/-- A pass of one item: the records of a phase in record order (R256). -/
def runPass (img : Bytes) (phase p0 : Nat) (env : Env) : Except Nat Env :=
  (phaseOps img phase).foldlM (runOp img p0) env

/-- The multiply-accumulates of a pass of `rows` rows (R275). -/
def passMacs (img : Bytes) (phase rows : Nat) : Nat :=
  ((phaseOps img phase).map fun o =>
    if o.opcode = 1 then
      let a := tensorAt img o.in0
      (if a.rows = 0 then rows else a.rows) * a.cols * (tensorAt img o.in1).cols
    else 0).sum

/-- The matrix operators of a phase. -/
def passMatmuls (img : Bytes) (phase : Nat) : Nat := ((phaseOps img phase).filter fun o => o.opcode == 1).length

/-- The item's state tensors after a pass. -/
def stateTensors (img : Bytes) (env : Env) : Env :=
  ((List.range (bundleTensors img)).filter fun i => (tensorAt img i).kind == 4).map fun i => (i, rowsOfTensor img env i)

/-- The last OUTPUT row of a pass in FP32. -/
def outputRow (img : Bytes) (env : Env) : List F32 :=
  ((rowsOfTensor img env (bundleOutput img)).getLastD []).map (widen (tensorAt img (bundleOutput img)).dtype)

/-! ## CURATE and FILTER blocks -/

/-- The TRANSFORM block of the view (R263). -/
def viewBlock (p : Bytes) : Bytes := slice 0x180 256 p

/-- The prefix tokens of a CURATE block. -/
def curatePrefix (p : Bytes) : List Nat := (List.range (field p 0x24 2)).map fun i => field p (0x80 + 4 * i) 4

/-- The end-of-sequence tokens of a CURATE block. -/
def curateEos (p : Bytes) : List Nat :=
  [field p 0x1C 4, field p 0x20 4].filter fun t => t != 0xFFFFFFFF

/-- The job as a view sees it (R262): VIEW_ELEMENT, VIEW_CHANNELS and VIEW_FRAMES in place of the geometry's. -/
def viewJob (j : Job) (p : Bytes) : Job :=
  { j with elementType := byteAt p 0x0A, imageChannels := byteAt p 0x0B, audioFrames := field p 0x18 4 }

/-- The DTYPE of a view's element type. -/
def viewDtype (e : Nat) : Nat :=
  if e = 1 then 0 else if e = 2 then 3 else if e = 4 then 4 else if e = 5 then 1 else 2

/-- The extents of a view: rows and columns (R172, R176, R262). -/
def viewExtents (j : Job) (cls : Nat) (p : Bytes) : Nat × Nat :=
  let b := viewBlock p
  if cls = 0 then (outExtent (field b 6 2) j.imageHeight, outExtent (field b 4 2) j.imageWidth * byteAt p 0x0B)
  else (field p 0x18 4, if byteAt b 0xC1 = 1 then field b 0xCC 2 else 1)

/-- The bytes of a tensor as rows of element codes. -/
def rowsFromBytes (cols width : Nat) (b : Bytes) : Rows :=
  (List.range (b.length / (cols * width))).map fun r => (List.range cols).map fun c => field b ((r * cols + c) * width) width

/-- The input tensors of an item's prefill, its prompt length, and whether the prompt was cut; or the code with which
the item ends (R262). `vocab` is the image of VOCAB_DIGEST. -/
def curateInput (j : Job) (img vocab param input : Bytes) (stage epoch position maxBytes : Nat) :
    Except Nat (Env × Nat × Bool) :=
  let cls := bundleClass img
  let ids (l : List Nat) : Rows := l.map fun t => [t]
  if cls = 2 then
    let text := cleanText false (sampleData input)
    let all := curatePrefix param ++ matchTokens vocab text.length text
    let most := field param 0x14 4
    let toks := all.take most
    if toks.isEmpty then .error 0x4030
    else .ok ([(bundleInput img, ids toks)], toks.length, decide (most < all.length))
  else
    let view := if cls = 0 then
        (warp (viewJob j param) maxBytes stage epoch position 0 (viewBlock param) input).map Warped.bytes
      else (transformSignal (viewJob j param) maxBytes stage epoch position (viewBlock param) input).map SignalOut.bytes
    view.map fun bytes =>
      let t := tensorAt img (bundleInput img)
      let rows := rowsFromBytes t.cols (elementBytes (byteAt param 0x0A)) bytes
      if bundlePrompt img = 0xFFFF then ([(bundleInput img, rows)], rows.length, false)
      else ([(bundleInput img, rows), (bundlePrompt img, ids (curatePrefix param))], field param 0x24 2, false)

/-! ## The token loop -/

/-- Order of candidates: z descending, the lower identifier first on a tie (R269). -/
def candidateBefore (a b : F32 × Nat) : Bool :=
  flt b.1 a.1 || (!flt a.1 b.1 && decide (a.2 ≤ b.2))

/-- A candidate put at its place. -/
def insertCandidate (c : F32 × Nat) : List (F32 × Nat) → List (F32 × Nat)
  | [] => [c]
  | d :: t => if candidateBefore d c then d :: insertCandidate c t else c :: d :: t

/-- select of R269: the token, or the code with which the item ends. `method` is 0 GREEDY, 1 TOPK, 2 TOPP. -/
def selectToken (method topK : Nat) (topP temperature : F32) (u : F32) (banned : Nat → Bool) (logits : List F32) :
    Except Nat Nat :=
  let open_ := logits.zipIdx.filter fun l => !banned l.2
  if open_.any fun l => (match f32 l.1 with | .nan => true | .inf neg => !neg | _ => false) then .error 0x4031
  else if method = 0 then
    .ok (match open_ with
      | [] => 0
      | h :: t => (t.foldl (fun best l => if flt best.1 l.1 then l else best) h).2)
  else
    let invT := fdiv f1 temperature
    let ordered := (open_.map fun l => (fmul l.1 invT, l.2)).foldl (fun acc c => insertCandidate c acc) []
    let kept := ordered.take (if method = 1 then topK else 1024)
    let m := (kept.headD (f0, 0)).1
    let sums := kept.foldl (fun (acc : List (F32 × Nat) × F32) c =>
      let s := fadd acc.2 (exp32 (fsub c.1 m))
      (acc.1 ++ [(s, c.2)], s)) ([], f0)
    let all := sums.1
    let bound := fmul topP sums.2
    let cut := if method = 2 then
        match all.findIdx? fun c => fle bound c.1 with
        | some i => all.take (i + 1)
        | none => all
      else all
    let last := cut.getLastD (f0, 0)
    let target := fmul u last.1
    .ok (((cut.find? fun c => flt target c.1).getD last).2)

_____

- **WHAT IS NEEDED**:
In your answer, include only the lines above starting at the line that holds "else best) h).2)" and ending at the line that holds "let m := (kept.headD (f0, 0)).1", copied exactly.

- **ANSWER BOX**:
      | h :: t => (t.foldl (fun best l => if flt best.1 l.1 then l else best) h).2)
  else
    let invT := fdiv f1 temperature
    let ordered := (open_.map fun l => (fmul l.1 invT, l.2)).foldl (fun acc c => insertCandidate c acc) []
    let kept := ordered.take (if method = 1 then topK else 1024)
    let m := (kept.headD (f0, 0)).1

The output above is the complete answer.